What is expected » Repeat exactly the lines below that lie between the line with "(∀ c : PqCmd, let d := s.began c; let p" and the line with "(d1.podMode p ≠", counting both of those lines as part of the answer.

Dataset entries »
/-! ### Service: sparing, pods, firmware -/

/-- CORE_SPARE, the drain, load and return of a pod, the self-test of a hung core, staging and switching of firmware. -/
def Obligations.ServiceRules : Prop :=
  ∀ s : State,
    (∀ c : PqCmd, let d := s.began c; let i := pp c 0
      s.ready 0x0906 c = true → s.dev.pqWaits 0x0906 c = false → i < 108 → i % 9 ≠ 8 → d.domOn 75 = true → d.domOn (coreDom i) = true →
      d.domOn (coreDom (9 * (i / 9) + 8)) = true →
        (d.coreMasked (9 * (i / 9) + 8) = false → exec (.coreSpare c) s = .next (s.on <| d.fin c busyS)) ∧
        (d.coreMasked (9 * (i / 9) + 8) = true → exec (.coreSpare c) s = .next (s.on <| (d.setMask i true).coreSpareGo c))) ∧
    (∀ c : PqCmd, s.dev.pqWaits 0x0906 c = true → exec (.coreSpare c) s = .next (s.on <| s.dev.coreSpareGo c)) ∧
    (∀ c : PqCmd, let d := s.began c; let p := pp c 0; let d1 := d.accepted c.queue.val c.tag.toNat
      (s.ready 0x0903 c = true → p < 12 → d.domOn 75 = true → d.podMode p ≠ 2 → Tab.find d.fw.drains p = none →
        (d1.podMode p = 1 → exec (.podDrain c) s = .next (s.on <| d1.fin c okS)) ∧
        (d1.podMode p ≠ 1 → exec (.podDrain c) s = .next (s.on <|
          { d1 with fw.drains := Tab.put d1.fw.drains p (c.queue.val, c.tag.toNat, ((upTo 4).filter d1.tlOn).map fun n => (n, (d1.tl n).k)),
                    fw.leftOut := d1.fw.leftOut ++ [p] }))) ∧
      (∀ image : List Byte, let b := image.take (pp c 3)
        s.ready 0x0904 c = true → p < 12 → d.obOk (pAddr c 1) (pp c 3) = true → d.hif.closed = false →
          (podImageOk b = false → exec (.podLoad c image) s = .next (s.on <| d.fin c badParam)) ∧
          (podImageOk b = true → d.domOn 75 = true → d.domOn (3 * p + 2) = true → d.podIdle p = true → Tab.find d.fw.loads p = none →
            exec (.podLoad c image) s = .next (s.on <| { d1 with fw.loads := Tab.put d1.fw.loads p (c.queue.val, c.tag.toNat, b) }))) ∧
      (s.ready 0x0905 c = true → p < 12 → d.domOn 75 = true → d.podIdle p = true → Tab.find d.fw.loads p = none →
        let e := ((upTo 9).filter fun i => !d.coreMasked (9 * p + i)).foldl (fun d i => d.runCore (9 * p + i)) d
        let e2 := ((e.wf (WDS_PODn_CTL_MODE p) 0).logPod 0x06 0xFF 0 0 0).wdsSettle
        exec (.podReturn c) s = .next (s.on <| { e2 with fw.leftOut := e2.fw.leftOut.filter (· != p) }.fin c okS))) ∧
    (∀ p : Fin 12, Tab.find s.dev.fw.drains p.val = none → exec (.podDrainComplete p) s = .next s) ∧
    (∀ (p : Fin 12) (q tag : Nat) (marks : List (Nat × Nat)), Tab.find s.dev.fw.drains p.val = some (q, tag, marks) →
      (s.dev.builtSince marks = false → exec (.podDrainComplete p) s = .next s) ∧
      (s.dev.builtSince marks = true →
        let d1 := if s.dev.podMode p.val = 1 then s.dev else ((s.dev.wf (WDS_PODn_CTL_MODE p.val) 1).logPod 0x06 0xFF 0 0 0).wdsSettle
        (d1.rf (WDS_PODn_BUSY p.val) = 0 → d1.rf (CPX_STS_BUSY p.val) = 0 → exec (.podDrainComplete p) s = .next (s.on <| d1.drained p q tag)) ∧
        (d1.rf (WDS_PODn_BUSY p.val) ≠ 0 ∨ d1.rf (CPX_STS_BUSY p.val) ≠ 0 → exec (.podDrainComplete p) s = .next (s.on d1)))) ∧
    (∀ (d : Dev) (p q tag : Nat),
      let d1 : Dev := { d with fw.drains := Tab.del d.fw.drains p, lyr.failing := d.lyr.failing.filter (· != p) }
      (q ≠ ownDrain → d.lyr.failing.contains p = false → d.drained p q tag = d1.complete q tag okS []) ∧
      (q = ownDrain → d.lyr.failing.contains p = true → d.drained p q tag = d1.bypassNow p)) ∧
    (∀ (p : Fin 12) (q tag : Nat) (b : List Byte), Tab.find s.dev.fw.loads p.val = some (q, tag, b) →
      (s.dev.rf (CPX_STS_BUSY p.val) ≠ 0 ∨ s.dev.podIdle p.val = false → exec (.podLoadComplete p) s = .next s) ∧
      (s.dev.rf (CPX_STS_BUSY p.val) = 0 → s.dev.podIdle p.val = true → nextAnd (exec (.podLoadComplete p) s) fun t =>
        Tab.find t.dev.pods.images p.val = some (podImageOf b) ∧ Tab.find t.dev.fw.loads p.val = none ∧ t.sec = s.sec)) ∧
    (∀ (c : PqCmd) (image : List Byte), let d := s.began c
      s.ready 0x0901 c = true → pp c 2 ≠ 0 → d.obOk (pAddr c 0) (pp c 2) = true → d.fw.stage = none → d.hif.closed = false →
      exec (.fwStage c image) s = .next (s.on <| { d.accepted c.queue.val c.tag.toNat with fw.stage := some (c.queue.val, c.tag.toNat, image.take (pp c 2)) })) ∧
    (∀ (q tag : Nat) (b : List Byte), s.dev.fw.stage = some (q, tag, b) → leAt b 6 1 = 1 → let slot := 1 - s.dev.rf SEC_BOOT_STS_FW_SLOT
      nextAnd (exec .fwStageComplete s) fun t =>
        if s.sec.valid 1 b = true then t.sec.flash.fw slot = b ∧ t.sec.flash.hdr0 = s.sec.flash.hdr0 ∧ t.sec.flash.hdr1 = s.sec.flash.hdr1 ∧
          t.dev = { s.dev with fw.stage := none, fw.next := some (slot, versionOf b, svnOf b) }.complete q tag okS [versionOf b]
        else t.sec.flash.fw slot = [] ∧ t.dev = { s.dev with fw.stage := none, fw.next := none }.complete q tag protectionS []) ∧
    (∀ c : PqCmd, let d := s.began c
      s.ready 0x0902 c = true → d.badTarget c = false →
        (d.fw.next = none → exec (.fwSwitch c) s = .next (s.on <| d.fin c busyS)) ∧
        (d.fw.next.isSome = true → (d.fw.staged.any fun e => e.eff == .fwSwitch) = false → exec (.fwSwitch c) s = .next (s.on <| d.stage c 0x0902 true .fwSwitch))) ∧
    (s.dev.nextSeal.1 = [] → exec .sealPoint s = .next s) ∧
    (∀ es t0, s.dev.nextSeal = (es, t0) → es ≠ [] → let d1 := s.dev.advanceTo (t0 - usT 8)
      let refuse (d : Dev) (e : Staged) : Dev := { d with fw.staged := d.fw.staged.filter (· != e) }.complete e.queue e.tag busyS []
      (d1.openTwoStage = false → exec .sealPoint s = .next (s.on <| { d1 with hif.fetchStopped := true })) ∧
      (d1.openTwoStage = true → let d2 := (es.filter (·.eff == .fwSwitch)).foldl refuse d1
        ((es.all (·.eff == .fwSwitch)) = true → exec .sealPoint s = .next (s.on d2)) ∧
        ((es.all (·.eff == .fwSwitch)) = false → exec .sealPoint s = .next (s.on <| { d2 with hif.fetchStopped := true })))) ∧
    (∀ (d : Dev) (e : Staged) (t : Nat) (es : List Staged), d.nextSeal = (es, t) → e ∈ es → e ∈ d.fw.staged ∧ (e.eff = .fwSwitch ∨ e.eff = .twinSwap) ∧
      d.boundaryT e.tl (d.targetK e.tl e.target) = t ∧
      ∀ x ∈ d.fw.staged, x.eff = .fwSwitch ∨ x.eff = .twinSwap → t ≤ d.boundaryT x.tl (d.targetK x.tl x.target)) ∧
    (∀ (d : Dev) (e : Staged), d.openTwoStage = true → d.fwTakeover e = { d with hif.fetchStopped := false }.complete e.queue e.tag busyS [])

* * *

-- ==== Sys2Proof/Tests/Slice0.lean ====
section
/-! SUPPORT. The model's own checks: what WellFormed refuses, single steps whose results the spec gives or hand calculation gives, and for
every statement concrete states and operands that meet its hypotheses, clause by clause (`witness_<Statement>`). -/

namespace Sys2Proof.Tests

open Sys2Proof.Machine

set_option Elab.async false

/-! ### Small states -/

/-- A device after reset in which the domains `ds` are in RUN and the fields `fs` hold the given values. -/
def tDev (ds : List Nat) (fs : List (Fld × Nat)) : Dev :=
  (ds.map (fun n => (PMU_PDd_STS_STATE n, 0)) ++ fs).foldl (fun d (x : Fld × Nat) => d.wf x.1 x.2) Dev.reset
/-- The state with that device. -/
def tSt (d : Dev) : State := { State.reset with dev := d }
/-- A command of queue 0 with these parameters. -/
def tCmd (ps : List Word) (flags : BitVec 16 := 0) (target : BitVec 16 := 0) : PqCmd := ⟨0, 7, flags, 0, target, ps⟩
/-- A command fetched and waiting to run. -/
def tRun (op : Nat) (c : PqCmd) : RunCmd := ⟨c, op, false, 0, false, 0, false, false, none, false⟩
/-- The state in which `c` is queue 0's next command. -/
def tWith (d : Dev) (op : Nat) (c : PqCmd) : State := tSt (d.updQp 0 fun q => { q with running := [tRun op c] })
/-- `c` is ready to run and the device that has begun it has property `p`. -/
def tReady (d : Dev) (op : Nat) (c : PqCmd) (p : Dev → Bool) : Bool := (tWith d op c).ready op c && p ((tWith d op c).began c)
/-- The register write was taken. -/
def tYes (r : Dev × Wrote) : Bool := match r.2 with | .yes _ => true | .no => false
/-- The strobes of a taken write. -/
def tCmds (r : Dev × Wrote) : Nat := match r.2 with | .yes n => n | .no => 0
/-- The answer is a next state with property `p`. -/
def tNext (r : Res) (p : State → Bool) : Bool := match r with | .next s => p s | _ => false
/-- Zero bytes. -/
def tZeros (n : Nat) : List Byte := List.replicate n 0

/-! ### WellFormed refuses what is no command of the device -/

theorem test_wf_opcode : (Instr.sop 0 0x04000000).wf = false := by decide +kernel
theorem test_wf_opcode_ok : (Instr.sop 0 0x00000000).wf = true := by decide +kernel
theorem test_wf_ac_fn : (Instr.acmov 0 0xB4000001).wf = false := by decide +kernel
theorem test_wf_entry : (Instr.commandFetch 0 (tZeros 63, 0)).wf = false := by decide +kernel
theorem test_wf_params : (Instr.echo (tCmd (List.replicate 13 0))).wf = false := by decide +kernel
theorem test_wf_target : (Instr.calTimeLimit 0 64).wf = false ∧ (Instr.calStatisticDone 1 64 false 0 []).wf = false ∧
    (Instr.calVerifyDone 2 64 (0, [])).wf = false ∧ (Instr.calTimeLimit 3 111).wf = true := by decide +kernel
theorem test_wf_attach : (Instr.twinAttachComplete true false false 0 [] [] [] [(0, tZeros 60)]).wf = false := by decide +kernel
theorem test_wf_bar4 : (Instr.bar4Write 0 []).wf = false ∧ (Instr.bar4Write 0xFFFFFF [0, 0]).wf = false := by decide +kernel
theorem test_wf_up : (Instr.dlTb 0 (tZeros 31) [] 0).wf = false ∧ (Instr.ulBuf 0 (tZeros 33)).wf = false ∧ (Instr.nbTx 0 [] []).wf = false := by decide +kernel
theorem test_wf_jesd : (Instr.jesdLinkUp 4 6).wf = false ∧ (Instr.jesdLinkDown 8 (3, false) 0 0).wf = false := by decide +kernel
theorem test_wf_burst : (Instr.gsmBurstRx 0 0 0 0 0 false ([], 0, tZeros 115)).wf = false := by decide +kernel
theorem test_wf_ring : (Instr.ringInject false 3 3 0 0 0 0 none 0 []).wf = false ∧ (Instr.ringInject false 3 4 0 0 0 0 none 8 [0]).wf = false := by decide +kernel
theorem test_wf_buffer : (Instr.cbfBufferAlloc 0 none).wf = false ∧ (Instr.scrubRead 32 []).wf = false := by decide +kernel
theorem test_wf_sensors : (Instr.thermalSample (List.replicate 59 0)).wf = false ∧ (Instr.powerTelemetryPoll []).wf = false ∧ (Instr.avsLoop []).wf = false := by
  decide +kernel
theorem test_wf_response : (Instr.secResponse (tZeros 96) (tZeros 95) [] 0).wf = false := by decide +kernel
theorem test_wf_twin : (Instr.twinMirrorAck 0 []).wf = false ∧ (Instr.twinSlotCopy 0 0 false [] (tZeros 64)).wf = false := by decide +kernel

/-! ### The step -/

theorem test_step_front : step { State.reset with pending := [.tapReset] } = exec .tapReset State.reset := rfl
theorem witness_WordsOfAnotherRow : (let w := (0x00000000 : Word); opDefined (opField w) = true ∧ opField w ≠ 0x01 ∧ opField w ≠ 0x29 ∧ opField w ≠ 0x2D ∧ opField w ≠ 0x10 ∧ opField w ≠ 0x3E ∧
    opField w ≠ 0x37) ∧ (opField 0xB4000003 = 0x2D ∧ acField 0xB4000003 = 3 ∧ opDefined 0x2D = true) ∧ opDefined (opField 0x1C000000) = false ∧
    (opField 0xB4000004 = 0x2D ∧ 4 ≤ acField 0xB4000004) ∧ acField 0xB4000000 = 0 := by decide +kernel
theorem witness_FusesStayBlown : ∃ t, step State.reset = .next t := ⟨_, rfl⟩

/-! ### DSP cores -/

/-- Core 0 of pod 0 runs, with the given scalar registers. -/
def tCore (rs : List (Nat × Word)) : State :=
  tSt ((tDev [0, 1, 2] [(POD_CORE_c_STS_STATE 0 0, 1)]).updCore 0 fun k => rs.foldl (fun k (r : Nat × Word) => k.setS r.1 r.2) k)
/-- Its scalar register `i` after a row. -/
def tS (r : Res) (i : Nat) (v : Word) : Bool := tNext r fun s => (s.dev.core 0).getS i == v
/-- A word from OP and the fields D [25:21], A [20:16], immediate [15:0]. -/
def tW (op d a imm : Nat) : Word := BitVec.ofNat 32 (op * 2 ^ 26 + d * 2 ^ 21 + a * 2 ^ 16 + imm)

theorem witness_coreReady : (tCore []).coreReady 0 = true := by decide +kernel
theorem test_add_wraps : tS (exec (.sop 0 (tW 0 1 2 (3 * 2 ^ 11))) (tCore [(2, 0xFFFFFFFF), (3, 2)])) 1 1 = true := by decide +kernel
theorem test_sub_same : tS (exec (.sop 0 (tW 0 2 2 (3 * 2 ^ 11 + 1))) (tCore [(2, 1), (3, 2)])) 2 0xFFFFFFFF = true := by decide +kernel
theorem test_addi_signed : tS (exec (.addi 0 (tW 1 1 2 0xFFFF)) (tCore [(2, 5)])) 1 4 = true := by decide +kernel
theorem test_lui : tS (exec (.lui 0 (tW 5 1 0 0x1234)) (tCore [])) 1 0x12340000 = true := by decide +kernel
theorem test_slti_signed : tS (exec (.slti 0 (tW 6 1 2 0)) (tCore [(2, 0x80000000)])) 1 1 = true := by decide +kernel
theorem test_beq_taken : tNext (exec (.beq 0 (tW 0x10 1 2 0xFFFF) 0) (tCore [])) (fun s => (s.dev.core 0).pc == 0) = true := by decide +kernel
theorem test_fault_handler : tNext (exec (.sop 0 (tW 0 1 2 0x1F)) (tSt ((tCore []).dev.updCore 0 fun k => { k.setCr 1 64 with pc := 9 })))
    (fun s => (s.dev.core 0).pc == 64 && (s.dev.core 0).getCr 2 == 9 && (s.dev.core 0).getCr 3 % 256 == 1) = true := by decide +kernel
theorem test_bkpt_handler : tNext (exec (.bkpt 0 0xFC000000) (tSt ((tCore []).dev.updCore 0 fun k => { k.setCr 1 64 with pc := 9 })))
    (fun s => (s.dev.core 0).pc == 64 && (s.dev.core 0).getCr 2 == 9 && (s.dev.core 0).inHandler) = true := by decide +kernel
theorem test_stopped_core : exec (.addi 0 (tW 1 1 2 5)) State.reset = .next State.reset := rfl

...

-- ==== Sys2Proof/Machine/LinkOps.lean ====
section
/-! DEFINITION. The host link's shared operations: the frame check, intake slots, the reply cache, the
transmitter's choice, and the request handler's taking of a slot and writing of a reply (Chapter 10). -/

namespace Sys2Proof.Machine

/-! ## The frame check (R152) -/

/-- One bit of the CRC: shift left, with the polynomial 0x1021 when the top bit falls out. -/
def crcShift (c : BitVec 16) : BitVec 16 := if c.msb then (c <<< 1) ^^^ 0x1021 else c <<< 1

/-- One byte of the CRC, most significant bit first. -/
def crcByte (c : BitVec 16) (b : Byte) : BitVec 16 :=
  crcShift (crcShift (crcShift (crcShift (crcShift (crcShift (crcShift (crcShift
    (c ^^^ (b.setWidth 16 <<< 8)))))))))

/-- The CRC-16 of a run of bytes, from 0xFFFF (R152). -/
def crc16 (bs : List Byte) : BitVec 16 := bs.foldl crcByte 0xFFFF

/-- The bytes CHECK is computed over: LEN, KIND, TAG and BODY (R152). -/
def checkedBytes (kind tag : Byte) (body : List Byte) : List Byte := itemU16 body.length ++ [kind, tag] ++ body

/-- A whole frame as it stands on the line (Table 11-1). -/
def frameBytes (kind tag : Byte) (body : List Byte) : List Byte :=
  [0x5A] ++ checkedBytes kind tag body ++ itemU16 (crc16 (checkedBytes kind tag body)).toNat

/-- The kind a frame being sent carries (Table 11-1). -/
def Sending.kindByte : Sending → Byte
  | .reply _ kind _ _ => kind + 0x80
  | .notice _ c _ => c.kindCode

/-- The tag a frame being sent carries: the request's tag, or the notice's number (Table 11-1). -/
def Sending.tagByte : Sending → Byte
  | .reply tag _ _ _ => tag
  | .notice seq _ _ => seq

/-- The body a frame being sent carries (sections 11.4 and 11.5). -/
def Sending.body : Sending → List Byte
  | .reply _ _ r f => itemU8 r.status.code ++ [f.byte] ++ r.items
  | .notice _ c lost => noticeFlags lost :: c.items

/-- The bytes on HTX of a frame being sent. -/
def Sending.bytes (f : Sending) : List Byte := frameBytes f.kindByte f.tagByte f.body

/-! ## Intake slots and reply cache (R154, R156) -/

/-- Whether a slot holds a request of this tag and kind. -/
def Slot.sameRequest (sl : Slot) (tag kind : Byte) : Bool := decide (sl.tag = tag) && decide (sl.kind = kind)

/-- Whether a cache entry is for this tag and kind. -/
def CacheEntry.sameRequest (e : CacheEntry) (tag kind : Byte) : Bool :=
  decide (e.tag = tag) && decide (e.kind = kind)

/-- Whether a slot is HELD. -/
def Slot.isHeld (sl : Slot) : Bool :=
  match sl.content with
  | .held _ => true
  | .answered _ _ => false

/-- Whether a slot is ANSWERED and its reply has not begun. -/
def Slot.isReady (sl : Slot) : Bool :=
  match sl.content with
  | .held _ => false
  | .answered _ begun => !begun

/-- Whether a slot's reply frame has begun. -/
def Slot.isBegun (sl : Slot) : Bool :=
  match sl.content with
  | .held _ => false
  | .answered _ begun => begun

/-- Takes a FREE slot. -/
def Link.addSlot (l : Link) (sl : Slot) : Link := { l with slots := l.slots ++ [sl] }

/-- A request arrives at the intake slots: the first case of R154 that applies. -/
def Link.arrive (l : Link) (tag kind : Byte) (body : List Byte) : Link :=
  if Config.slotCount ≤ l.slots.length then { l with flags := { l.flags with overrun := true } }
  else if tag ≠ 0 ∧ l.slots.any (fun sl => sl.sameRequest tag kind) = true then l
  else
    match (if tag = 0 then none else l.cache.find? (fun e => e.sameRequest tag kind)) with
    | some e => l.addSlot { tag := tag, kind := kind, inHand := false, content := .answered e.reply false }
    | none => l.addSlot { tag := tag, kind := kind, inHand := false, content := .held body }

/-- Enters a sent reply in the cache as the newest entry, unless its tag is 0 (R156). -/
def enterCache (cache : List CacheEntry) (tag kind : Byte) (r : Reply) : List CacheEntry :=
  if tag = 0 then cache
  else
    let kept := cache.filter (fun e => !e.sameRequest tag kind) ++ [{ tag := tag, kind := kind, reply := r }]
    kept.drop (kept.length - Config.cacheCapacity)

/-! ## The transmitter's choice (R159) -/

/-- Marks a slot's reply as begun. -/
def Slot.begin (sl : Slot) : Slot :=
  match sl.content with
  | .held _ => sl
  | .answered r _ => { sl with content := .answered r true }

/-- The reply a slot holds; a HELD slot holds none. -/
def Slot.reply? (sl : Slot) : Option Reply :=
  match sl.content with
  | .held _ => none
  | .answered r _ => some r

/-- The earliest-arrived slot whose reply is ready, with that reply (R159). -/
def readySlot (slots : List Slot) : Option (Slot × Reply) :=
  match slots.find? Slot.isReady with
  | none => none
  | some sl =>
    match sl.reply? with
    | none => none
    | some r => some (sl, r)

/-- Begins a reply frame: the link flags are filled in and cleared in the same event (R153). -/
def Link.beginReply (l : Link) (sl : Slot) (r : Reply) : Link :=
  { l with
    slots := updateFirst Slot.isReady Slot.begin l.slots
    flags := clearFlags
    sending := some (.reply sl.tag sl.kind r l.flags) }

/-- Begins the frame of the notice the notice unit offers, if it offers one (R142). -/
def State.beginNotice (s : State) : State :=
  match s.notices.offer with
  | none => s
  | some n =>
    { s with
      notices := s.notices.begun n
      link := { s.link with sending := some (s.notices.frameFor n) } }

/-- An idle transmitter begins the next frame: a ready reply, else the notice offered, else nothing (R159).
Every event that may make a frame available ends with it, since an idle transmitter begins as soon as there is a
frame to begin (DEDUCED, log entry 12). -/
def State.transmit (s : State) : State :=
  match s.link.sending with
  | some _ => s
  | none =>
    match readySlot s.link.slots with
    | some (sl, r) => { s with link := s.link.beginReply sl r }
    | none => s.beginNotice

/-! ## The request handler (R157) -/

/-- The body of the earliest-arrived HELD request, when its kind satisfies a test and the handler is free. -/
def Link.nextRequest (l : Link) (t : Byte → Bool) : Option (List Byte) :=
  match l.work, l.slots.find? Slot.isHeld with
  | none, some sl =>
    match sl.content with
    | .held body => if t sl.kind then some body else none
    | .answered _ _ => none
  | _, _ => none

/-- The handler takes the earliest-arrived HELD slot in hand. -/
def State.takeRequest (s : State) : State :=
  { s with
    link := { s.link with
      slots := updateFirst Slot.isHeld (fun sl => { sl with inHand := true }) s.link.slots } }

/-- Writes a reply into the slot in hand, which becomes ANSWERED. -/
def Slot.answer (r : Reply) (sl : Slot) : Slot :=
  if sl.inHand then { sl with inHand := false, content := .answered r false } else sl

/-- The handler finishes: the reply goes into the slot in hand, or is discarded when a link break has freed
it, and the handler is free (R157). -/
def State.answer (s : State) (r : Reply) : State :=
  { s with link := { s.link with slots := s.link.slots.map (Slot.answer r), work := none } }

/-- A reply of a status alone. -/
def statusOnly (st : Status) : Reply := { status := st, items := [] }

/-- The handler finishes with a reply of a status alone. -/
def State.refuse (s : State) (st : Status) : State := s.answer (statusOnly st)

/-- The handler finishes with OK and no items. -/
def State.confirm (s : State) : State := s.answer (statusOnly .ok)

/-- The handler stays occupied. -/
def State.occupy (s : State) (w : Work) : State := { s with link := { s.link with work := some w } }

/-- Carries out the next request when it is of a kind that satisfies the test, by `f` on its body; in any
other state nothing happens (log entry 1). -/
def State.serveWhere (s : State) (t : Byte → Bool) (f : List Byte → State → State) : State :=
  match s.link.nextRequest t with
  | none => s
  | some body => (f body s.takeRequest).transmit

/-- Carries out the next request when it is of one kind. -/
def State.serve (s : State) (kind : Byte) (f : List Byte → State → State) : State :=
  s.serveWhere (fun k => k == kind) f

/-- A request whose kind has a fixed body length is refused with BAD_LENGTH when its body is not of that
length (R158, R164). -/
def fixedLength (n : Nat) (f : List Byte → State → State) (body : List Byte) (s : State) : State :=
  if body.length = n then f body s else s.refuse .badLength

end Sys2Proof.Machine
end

Output »
    (∀ c : PqCmd, let d := s.began c; let p := pp c 0; let d1 := d.accepted c.queue.val c.tag.toNat
      (s.ready 0x0903 c = true → p < 12 → d.domOn 75 = true → d.podMode p ≠ 2 → Tab.find d.fw.drains p = none →
        (d1.podMode p = 1 → exec (.podDrain c) s = .next (s.on <| d1.fin c okS)) ∧
        (d1.podMode p ≠ 1 → exec (.podDrain c) s = .next (s.on <|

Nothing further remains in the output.